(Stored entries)
**********

/-- One item of a WRITE: 0 ignored, 1 applied, 2 rejected (R542). `who` is the slot that 16#C010 reports, 16#FF for an image's item. -/
def writeItem (s : State) (slot : Fin 8) (who : Nat) (priv : Bool) (k : Nat) (v : Word) (sub cyc : Nat) : State × Nat :=
  match wordSpec k with
  | none => (s, 0)
  | some r =>
    if !r.wr then (s, 0)
    else if r.priv && !priv then (s, 0)
    else if k / 65536 = 0x600 && decide (nloop s ≤ (k % 65536 - 0x100) / 0x40) && !(decide ((k % 65536 - 0x100) % 0x40 = 0) && v.getLsbD 0) then
      (s, 0)
    else if r.en && eBlocked s k then (rejectEvent (cfgRej s r.blk) k who, 2)
    else
      match enableWrite s k v with
      | some q => if q.2 then (q.1, 1) else (if enableRuleR16 s k then rejectEvent q.1 k who else q.1, 2)
      | none =>
        if k / 65536 = 0x500 ∧ 0x100 ≤ k % 65536 ∧ ((k % 65536) % 0x40 = 1 ∨ (k % 65536) % 0x40 = 7) then
          match (encIds[(k % 65536 - 0x100) / 0x40]?) with
          | some i =>
            let q := encModeWrite s i (decide ((k % 65536) % 0x40 = 7)) v
            if q.2 then (q.1, 1) else (rejectEvent q.1 k who, 2)
          | none => (s, 0)
        else
          match wordChk s k v with
          | some v => (applyWord s slot k v sub cyc, 1)
          | none => (rejectEvent (cfgRej s r.blk) k who, 2)

/-! ## Reads (R539) -/

/-- The i-th word of a byte string. -/
def bytesWord (l : List Byte) (i : Nat) : Word := winWord l i
/-- A number as a word. -/
def nw (v : Nat) : Word := BitVec.ofNat 32 v

/-- SYS. -/
def readSys (s : State) (k w : Nat) : Word :=
  let serial := Config.moduleSerial
  if w = 2 then (if Config.moduleGradeE then 1 else 0)
  else if w = 3 then serial.setWidth 32
  else if w = 4 then (serial >>> 32).setWidth 32
  else if w = 5 then Config.moduleMac.setWidth 32
  else if w = 6 then (Config.moduleMac >>> 32).setWidth 32
  else if w = 7 then lo32 s.now
  else if w = 8 then hi32 s.now
  else if 0x10 ≤ w ∧ w < 0x14 then bytesWord (shake256 32 Config.deviceKey) (w - 0x10)
  else if w = 0x20 then nw (modeCode s.mode)
  else if w = 0x21 then nw s.start.reason
  else if w = 0x22 then nw s.start.source
  else if w = 0x23 then nw s.start.kind
  else rw s k

/-- TICK. -/
def readTick (s : State) (k w : Nat) : Word :=
  if w = 0 then nw s.tick.t
  else if w = 1 then nw (window s)
  else if w = 2 then lo32 s.tick.n
  else if w = 3 then hi32 s.tick.n
  else if w = 4 then lo32 s.tick.edgeTs
  else if w = 5 then hi32 s.tick.edgeTs
  else if h : 0x100 ≤ w ∧ (w - 0x100) / 0x20 < 8 then
    let o := (w - 0x100) % 0x20
    match taskList s ⟨(w - 0x100) / 0x20, h.2⟩ with
    | none => if o = 0 ∨ o = 1 ∨ o = 2 ∨ o = 5 then 0 else rw s k
    | some t =>
      if o = 0 then nw t.tasks.length
      else if o = 1 then nw t.frcap
      else if o = 2 then nw t.needMax
      else if o = 5 then nw ((t.slots.map fun e => e.dr * (e.wcet + 16)).sum)
      else rw s k
  else rw s k

/-- EXEC. EXCH_POS stands at the last map position of the retained state while no map is executed (Assumption 125). -/
def readExec (s : State) (k w : Nat) : Word :=
  if w < 4 then (match s.prog with | some g => bytesWord g.progid w | none => 0)
  else if w = 4 then nw s.exch.st
  else if w = 5 then nw s.ret.x.mapEntry
  else if w = 7 then (if s.prog.isSome then nw (migrLines s) else 0)
  else if w = 8 then nw s.ret.x.edits.length
  else if w = 0xB then nw s.ret.j.forces.length
  else rw s k
/-- RET. -/
def readRet (s : State) (k w : Nat) : Word :=
  if w = 0 then (match s.prog with | some g => nw (changeLimit s g.hdr.period) | none => 0)
  else if w = 1 then (match s.prog with | some g => nw g.chgmax | none => 0)
  else if w = 2 then (match s.prog with | some g => nw (loopAllow g) | none => 0)
  else if w = 7 then lo32 s.ret.durTick
  else if w = 8 then hi32 s.ret.durTick
  else rw s k

/-- LOOP. -/
def readLoop (s : State) (k w : Nat) : Word :=
  let mask := fun (i : Nat) (p : Nat → Bool) => nw (maskOf ((List.range 32).filter fun b =>
    if h : 32 * i + b < 96 then decide (32 * i + b < nloop s) && p (loopRec s ⟨32 * i + b, h⟩).state else false))
  if w = 0 then nw (nloop s)
  else if 1 ≤ w ∧ w < 4 then mask (w - 1) fun st => decide (st ≠ 0)
  else if 4 ≤ w ∧ w < 7 then mask (w - 4) fun st => decide (st = 2)
  else if 0x20 ≤ w ∧ w < 0x40 then (match s.prog with | some g => nw ((g.cams[w - 0x20]?.map Cam.nseg).getD 0) | none => 0)
  else if h : 0x100 ≤ w ∧ (w - 0x100) / 0x40 < 96 then
    let n : LoopNo := ⟨(w - 0x100) / 0x40, h.2⟩
    let o := (w - 0x100) % 0x40
    if nloop s ≤ n.val then 0
    else if o = 0 then (if (loopRec s n).state = 0 then 0 else 1)
    else if o = 1 then nw (loopRec s n).state
    else rw s k
  else rw s k

/-- TUNE. -/
def readTune (s : State) (k w : Nat) : Word :=
  let c := s.loop.cap
  if w = 0 then nw c.st
  else if w = 1 then nw c.loop
  else if w = 2 then nw c.taken
  else if 0x40 ≤ w ∧ w < 0x80 then
    let i := (field (rw s K.TUNE_CAP_CUR) 13 0).toNat + (w - 0x40)
    let ch := (c.data.getD (field (rw s K.TUNE_CAP_CUR) 17 16).toNat []).reverse
    if c.taken ≤ i ∨ 16383 < i then 0 else ch.getD i 0
  else rw s k

/-- PAIR. -/
def readPair (s : State) (k w : Nat) : Word :=
  if w = 4 then nw (roleCode (shownRole s))
  else if w = 5 then (match s.pair.peer with | some h => nw h.role | none => 0xFF)
  else if w = 6 then nw s.ret.x.epoch
  else if w = 7 then nw (laneSt s 0 + 4 * laneSt s 1)
  else if w = 9 then nw s.pair.lanes[0].delay
  else if w = 0xA then nw s.pair.lanes[1].delay
  else if w = 0xB then nw s.pair.syncPos
  else if w = 0x14 then
    (match s.pair.leaseX with | some x => if s.role = .active then nw ((x - s.tick.edgeTs) / 100) else 0 | none => 0)
  else if w = 0x81 then nw (jMember s)
  else if w = 0x84 then nw s.join.st
  else if w = 0x85 then nw (laneSt s 2 + 4 * laneSt s 3)
  else if w = 0x87 then BitVec.ofInt 32 s.join.align
  else if w = 0x89 then nw s.pair.lanes[2].delay
  else if w = 0x8A then nw s.pair.lanes[3].delay
  else if w = 0x8B then (match s.prog with | some g => nw (min 65536 (375 * g.hdr.period / 2 - 2048)) | none => 0)
  else rw s k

**********

• _WORK ITEM_: Search the records for the string "serial", and copy every line that holds it.

• _RESULT_:
  let serial := Config.moduleSerial
  else if w = 3 then serial.setWidth 32
  else if w = 4 then (serial >>> 32).setWidth 32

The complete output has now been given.